**Instructions for the task**
Only the lines from the first line of the records through the line containing "def sourceA (q" belong in the answer. Copy them exactly.

**Records to use**

-- ==== Sys2Proof/Machine/Access.lean ====
section
/-! DEFINITION. The instructions of stream A but for its engine commands: coordinate arithmetic (R161), tensor loads
(R162-R166) and plane loads (R167, R168). -/

namespace Sys2Proof.Machine

/-! ### Coordinates (R161) -/

/-- Writes a coordinate register of A. -/
def putA (d : BitVec 5) (v : DWord) : Act Unit := modCore fun c => c.putAD .a d v

/-- Reads a source register of A. -/
def readA (r : BitVec 5) : Act DWord := do return (← core).getAD .a r

/-- Element-wise addition of the elements that `em` selects; every other element is `a`'s. -/
def addElements (a b : DWord) (em : BitVec 4) : DWord :=
  (List.range 4).foldl (fun v e => if em.getLsbD e then setEl v e (coordEl a e + coordEl b e) else v) a

/-- AADD. -/
def execAadd (w : BitVec 2) (d a b : BitVec 5) (em : BitVec 4) (s : State) : Host.Outcome State Fault Refusal :=
  run (.aadd w d a b em) w (do
    let x ← readA a
    let y ← readA b
    putA d (addElements x y em)) s

/-- AADDI. -/
def execAaddi (w : BitVec 2) (d a : BitVec 5) (e : BitVec 2) (imm : BitVec 11) (s : State) :
    Host.Outcome State Fault Refusal :=
  run (.aaddi w d a e imm) w (do
    let x ← readA a
    putA d (setEl x e.toNat (coordEl x e.toNat + imm.signExtend 16))) s

/-- The source of AMOV and ASET: a register, or a popped sq0 entry. -/
def sourceA (q : BitVec 1) (a : BitVec 5) : Act DWord := do
  if q = 1 then return (← popQ 7).setWidth 64
  readA a

/-- Element k of the result is the element of the source that selector k names. -/
def permute (x : DWord) (sel : BitVec 8) : DWord :=
  (List.range 4).foldl (fun v k => setEl v k (coordEl x (sel.extractLsb' (2 * k) 2).toNat)) 0

/-- AMOV. -/
def execAmov (w : BitVec 2) (d a : BitVec 5) (q : BitVec 1) (sel : BitVec 8) (s : State) :
    Host.Outcome State Fault Refusal :=
  run (.amov w d a q sel) w (do
    let x ← sourceA q a
    putA d (permute x sel)) s

/-- ASET. -/
def execAset (w : BitVec 2) (d a : BitVec 5) (e : BitVec 2) (rsh : BitVec 6) (q : BitVec 1) (lsh : BitVec 4) (s : State) :
    Host.Outcome State Fault Refusal :=
  run (.aset w d a e rsh q lsh) w (do
    let x ← sourceA q a
    let old ← readA d
    putA d (setEl old e.toNat ((x >>> rsh.toNat).setWidth 16 <<< lsh.toNat))) s

/-- ALI. -/
def execAli (w : BitVec 2) (d : BitVec 5) (pair : BitVec 1) (lo hi : BitVec 16) (s : State) :
    Host.Outcome State Fault Refusal :=
  run (.ali w d pair lo hi) w (do
    let old ← readA d
    putA d (setEl (setEl old (2 * pair.toNat) lo) (2 * pair.toNat + 1) hi)) s

/-! ### Line requests (R159) -/

/-- The port that the next line request of A takes: the requests of a bundle, or of a cycle in forked mode, take port 0, port 1, port 0
and so on in program order. -/
def Core.nextPort (c : Core) : Nat := c.aReqs % 2

/-- A request takes its port in cycle `enter` for `turns` cycles: requests beyond two take later cycles, and a port is busy while a
request of several turns takes them (R12, R159). The cycles beyond this one freeze a joined core or make A wait, but for a request
that has issued earlier (`late`). -/
def Core.takePort (c : Core) (port enter turns : Nat) (late : Bool) : Core :=
  let c := { c with ports := c.ports.setIfInBounds port (enter + turns) }
  if late then c else { c with aReqs := c.aReqs + 1, portHold := max c.portHold (enter + turns) }

/-- The address lies in the near store of a core. -/
def inNear (p pa : Nat) : Bool := match place pa with | .near q _ => q = p | _ => false

/-- A read request of load `id` of core `p` for its parts, one for each home (address and turns there): the cycles in which it enters
its port, and in which all of it has arrived. At another core's near store the turns are those of its port 3. -/
def State.request (s : State) (p id port : Nat) (late : Bool) (parts : List (Nat × Nat)) : Nat × Nat × State :=
  let c := s.cr p
  let enter := max s.now (c.ports.getD port 0)
  let own := ((parts.find? fun x => inNear p x.1).map (·.2)).getD 1
  let s := s.setCr p (c.takePort port enter own late)
  let (due, s) := parts.foldl (fun (r : Nat × State) x =>
    let (d, s) := r.2.loadDue false p x.1 (.aload p id) enter x.2
    (max r.1 d, s)) (0, s)
  (enter, due, s)

/-- The elements of a column within the extent: block and offset of each (R163). -/
def columnPlaces (l : Lay) (v : DWord) (n : Nat) : List (Nat × Nat) :=
  ((List.range n).map fun j =>
    let e := coords v
    [e.getD 0 0, e.getD 1 0 + j, e.getD 2 0, e.getD 3 0]).filterMap fun e =>
      if l.inside e then let (b, o, _) := l.place e; some (b, o) else none

/-- The distinct members of a list, in order of first place. -/
def distinct {α : Type} [DecidableEq α] (xs : List α) : List α :=
  xs.foldl (fun ys x => if ys.contains x then ys else ys ++ [x]) []

/-- The cycles of a read from one home: in a near store the most distinct chunks in any one bank, elsewhere one for each distinct line
(R12, R163); one for a single line. -/
def placeTurns (l : Lay) (near : Bool) (places : List (Nat × Nat)) : Nat :=
  if near then
    let chunks := distinct (places.map fun (b, o) => (b, o / 16))
    let bank := fun (x : Nat × Nat) => (x.2 % 16) ^^^ ((x.2 / 16 >>> l.permS) &&& l.permM)
    ((List.range 16).map fun k => (chunks.filter (bank · = k)).length).foldl max 1
  else (distinct (places.map fun (b, o) => (b, o / 256))).length
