/-- The effect of ROLLBACK_LINK_LOST: the line below the cursor is poisoned in both frames (R262). -/
def backLostEff (s : State) (n : Nat) : Option State :=
  match (s.shunter n).run with
  | some x =>
    if x.backDue s.now && s.linkLost x then
      let c := x.cursor - 1
      let s := ((s.setPoison (x.f1 + 256 * c)).setPoison (x.f2 + 256 * c)).setCursor x c true
      some (s.setRun n (some { x with cursor := c, linkLost := true, due := s.now + 1 }))
    else none
  | none => none

/-- The frames of an exchange that a lost link or shed puts out of reach: those that the log of a LINK_LOST and word 3 of its record
name (R388, R392); where all can be reached again, the far one. -/
def State.lostFrames (s : State) (x : Exchange) : List Nat :=
  match [x.f1, x.f2].filter s.farLost with
  | [] => [if place x.f1 = .far then x.f1 else x.f2]
  | fs => fs

/-- The effect of ROLLBACK_COMPLETE: old frames, `ERR`, EXCHANGE_ABORTED and, after a lost link, LINK_LOST (R261, R262); a
context that is being destroyed gets no report (R264). -/
def backDoneEff (s : State) (n : Nat) : Option State :=
  match (s.shunter n).run with
  | some x =>
    if !x.rollback || x.cursor ≠ 0 then none
    else if s.exchangeDoomed x then
      let s := match x.cmd with
        | some y => { s with engines := s.engines.filter (·.id ≠ y.id) }
        | none => s.serviceDone x.inc x.done true
      some ((s.settleEntries x false).setRun n none)
    else
      let lost := if x.linkLost || s.unreachable x then s.lostFrames x else []
      let report := fun (t : State) (c : Cause) (info : DWord) => match x.cmd with
        | some y => t.asyncTrap y.core 4 y.task y.pos c info
        | none => t
      (s.endExchange n x false true).map fun t =>
        (lost.take 1).foldl (fun t pa => report t .linkLost (BitVec.ofNat 64 pa))
          (report (t.logShunter n x .linkLost lost) .exchangeAborted 0)
  | none => none

/-- The effect of IDLE_SCRUB_WRITE (R257): a controller zeroes a scrub-pending line. -/
def scrubEff (s : State) (frame line : Nat) : Option State :=
  let pa := frame * 32768 + line % 128 * 256
  if s.scrubbed pa then some (s.writeBytes pa (List.replicate 256 0)) else none

/-! ### The steps -/

/-- XCHG_P_START (R258). -/
def execXchgPStart (n : Nat) (s : State) : Host.Outcome State Fault Refusal := event (xchgStartEff s n .xchgP) s

/-- XCHG_D_START (R260). -/
def execXchgDStart (n : Nat) (s : State) : Host.Outcome State Fault Refusal := event (xchgStartEff s n .xchgD) s

/-- EXCHANGE_LINE_SWAP (R258). -/
def execExchangeLineSwap (n : Nat) (s : State) : Host.Outcome State Fault Refusal := event (lineSwapEff s n) s

/-- EXCHANGE_COMMIT (R258). -/
def execExchangeCommit (n : Nat) (s : State) : Host.Outcome State Fault Refusal := event (commitEff s n) s

/-- EXCHANGE_ROLLBACK_START (R261). -/
def execExchangeRollbackStart (n : Nat) (s : State) : Host.Outcome State Fault Refusal := event (rollbackEff s n) s

/-- ROLLBACK_LINE_SWAP (R261). -/
def execRollbackLineSwap (n : Nat) (s : State) : Host.Outcome State Fault Refusal := event (backSwapEff s n) s

/-- ROLLBACK_COMPLETE (R261). -/
def execRollbackComplete (n : Nat) (s : State) : Host.Outcome State Fault Refusal := event (backDoneEff s n) s

/-- ROLLBACK_LINK_LOST (R262). -/
def execRollbackLinkLost (n : Nat) (s : State) : Host.Outcome State Fault Refusal := event (backLostEff s n) s

/-- IDLE_SCRUB_WRITE (R257). -/
def execIdleScrubWrite (frame line : Nat) (s : State) : Host.Outcome State Fault Refusal := event (scrubEff s frame line) s

/-- SERVICE_XCHG_P (R270). -/
def execServiceXchgP (n : Nat) (s : State) : Host.Outcome State Fault Refusal := event (serviceXchgEff s n 0) s

/-- SERVICE_XCHG_D (R270). -/
def execServiceXchgD (n : Nat) (s : State) : Host.Outcome State Fault Refusal := event (serviceXchgEff s n 1) s

/-- GRANT (R270). -/
def execGrant (n : Nat) (s : State) : Host.Outcome State Fault Refusal := event (grantEff s n) s

end Sys2Proof.Machine
end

**Exercise result**
-- ==== Sys2Proof/Machine/Access.lean ====
section
/-! DEFINITION. The instructions of stream A but for its engine commands: coordinate arithmetic (R161), tensor loads
(R162-R166) and plane loads (R167, R168). -/

namespace Sys2Proof.Machine

/-! ### Coordinates (R161) -/

/-- Writes a coordinate register of A. -/
def putA (d : BitVec 5) (v : DWord) : Act Unit := modCore fun c => c.putAD .a d v

/-- Reads a source register of A. -/
def readA (r : BitVec 5) : Act DWord := do return (← core).getAD .a r

/-- Element-wise addition of the elements that `em` selects; every other element is `a`'s. -/
def addElements (a b : DWord) (em : BitVec 4) : DWord :=
  (List.range 4).foldl (fun v e => if em.getLsbD e then setEl v e (coordEl a e + coordEl b e) else v) a

/-- AADD. -/
def execAadd (w : BitVec 2) (d a b : BitVec 5) (em : BitVec 4) (s : State) : Host.Outcome State Fault Refusal :=
  run (.aadd w d a b em) w (do
    let x ← readA a
    let y ← readA b
    putA d (addElements x y em)) s

/-- AADDI. -/
def execAaddi (w : BitVec 2) (d a : BitVec 5) (e : BitVec 2) (imm : BitVec 11) (s : State) :
    Host.Outcome State Fault Refusal :=
  run (.aaddi w d a e imm) w (do
    let x ← readA a
    putA d (setEl x e.toNat (coordEl x e.toNat + imm.signExtend 16))) s

/-- The source of AMOV and ASET: a register, or a popped sq0 entry. -/
def sourceA (q : BitVec 1) (a : BitVec 5) : Act DWord := do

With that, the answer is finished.